■ **PROVIDED DATA**
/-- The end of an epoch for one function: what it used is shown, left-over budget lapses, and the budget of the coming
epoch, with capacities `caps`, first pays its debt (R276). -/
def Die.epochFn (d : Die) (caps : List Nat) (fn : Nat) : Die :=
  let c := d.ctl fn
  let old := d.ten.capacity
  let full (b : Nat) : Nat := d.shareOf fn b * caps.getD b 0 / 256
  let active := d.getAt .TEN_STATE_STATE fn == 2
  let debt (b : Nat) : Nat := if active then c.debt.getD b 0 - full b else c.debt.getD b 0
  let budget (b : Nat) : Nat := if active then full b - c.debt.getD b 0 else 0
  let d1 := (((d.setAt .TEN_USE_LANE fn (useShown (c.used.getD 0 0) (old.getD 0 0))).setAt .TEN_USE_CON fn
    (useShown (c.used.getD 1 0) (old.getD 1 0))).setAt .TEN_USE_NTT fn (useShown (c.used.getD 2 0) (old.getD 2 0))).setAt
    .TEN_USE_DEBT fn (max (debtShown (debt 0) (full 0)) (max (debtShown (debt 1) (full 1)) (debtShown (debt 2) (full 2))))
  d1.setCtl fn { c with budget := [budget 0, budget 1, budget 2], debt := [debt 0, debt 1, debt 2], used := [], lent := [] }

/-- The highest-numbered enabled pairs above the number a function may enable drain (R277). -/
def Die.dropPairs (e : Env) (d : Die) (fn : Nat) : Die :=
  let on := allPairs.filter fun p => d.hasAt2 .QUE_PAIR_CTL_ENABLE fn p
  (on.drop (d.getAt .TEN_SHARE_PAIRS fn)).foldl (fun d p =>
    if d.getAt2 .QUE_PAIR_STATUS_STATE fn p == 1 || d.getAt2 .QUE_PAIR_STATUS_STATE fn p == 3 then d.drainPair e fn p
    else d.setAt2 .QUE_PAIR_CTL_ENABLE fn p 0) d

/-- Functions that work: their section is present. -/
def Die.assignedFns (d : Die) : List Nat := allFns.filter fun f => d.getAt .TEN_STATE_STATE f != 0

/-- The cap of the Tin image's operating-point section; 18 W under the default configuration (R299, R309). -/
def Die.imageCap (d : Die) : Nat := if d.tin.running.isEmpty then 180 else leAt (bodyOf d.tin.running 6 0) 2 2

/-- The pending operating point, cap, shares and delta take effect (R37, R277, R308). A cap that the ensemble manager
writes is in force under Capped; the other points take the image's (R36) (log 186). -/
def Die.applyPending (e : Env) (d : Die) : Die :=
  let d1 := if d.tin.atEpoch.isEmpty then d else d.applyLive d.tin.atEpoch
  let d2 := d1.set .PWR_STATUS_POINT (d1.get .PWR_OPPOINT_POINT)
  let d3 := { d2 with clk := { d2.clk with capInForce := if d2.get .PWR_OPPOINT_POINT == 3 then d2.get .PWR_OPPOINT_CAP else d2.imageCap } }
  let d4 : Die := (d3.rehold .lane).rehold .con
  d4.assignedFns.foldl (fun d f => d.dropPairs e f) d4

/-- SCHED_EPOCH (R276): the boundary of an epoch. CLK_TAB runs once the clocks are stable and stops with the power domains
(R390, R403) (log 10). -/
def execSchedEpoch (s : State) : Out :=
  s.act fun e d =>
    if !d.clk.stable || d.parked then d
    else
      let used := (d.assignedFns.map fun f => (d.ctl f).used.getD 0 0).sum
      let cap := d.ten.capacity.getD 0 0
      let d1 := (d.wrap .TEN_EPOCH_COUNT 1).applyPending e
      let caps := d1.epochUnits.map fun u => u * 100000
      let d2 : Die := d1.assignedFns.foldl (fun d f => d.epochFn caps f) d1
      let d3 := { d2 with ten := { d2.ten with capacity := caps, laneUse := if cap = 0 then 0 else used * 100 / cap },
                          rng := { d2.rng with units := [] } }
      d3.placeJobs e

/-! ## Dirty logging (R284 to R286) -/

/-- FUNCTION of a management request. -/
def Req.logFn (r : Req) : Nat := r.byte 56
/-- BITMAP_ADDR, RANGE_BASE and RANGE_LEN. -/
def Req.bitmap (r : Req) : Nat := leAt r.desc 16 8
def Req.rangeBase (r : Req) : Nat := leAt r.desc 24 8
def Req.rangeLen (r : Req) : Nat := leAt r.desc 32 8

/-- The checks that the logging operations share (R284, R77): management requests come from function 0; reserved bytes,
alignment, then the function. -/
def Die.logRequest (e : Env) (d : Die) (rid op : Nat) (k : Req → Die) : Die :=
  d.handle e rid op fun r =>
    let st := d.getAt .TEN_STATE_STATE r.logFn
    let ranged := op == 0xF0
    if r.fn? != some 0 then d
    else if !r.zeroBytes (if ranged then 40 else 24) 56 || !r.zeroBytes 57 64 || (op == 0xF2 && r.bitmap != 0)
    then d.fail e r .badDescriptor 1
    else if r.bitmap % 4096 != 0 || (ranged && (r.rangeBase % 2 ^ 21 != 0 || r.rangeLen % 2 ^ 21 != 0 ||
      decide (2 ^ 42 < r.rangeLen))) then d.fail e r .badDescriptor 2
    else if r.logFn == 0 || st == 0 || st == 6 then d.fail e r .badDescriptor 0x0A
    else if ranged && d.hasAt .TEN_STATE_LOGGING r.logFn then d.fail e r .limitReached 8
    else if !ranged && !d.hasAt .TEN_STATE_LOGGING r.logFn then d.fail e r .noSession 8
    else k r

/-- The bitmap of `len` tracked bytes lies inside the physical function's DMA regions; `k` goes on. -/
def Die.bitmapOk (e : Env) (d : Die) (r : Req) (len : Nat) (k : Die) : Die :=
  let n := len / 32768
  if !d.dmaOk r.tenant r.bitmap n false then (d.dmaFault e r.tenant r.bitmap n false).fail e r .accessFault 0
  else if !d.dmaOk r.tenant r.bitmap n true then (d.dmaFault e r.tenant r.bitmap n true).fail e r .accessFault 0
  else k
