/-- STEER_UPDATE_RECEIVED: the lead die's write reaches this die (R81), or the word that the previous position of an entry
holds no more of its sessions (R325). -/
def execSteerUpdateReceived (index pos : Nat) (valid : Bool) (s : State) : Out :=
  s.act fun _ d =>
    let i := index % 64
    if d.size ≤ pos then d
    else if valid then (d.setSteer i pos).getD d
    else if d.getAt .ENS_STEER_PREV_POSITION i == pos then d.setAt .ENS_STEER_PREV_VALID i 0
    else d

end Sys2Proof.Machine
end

■ **EXERCISE DESCRIPTION**
Return exactly the lines above from the line that has "goes on. -/" through the line that has "let n := len / 32768", inclusive, and nothing else.

■ **EXPECTED ANSWER**
/-- The bitmap of `len` tracked bytes lies inside the physical function's DMA regions; `k` goes on. -/
def Die.bitmapOk (e : Env) (d : Die) (r : Req) (len : Nat) (k : Die) : Die :=
  let n := len / 32768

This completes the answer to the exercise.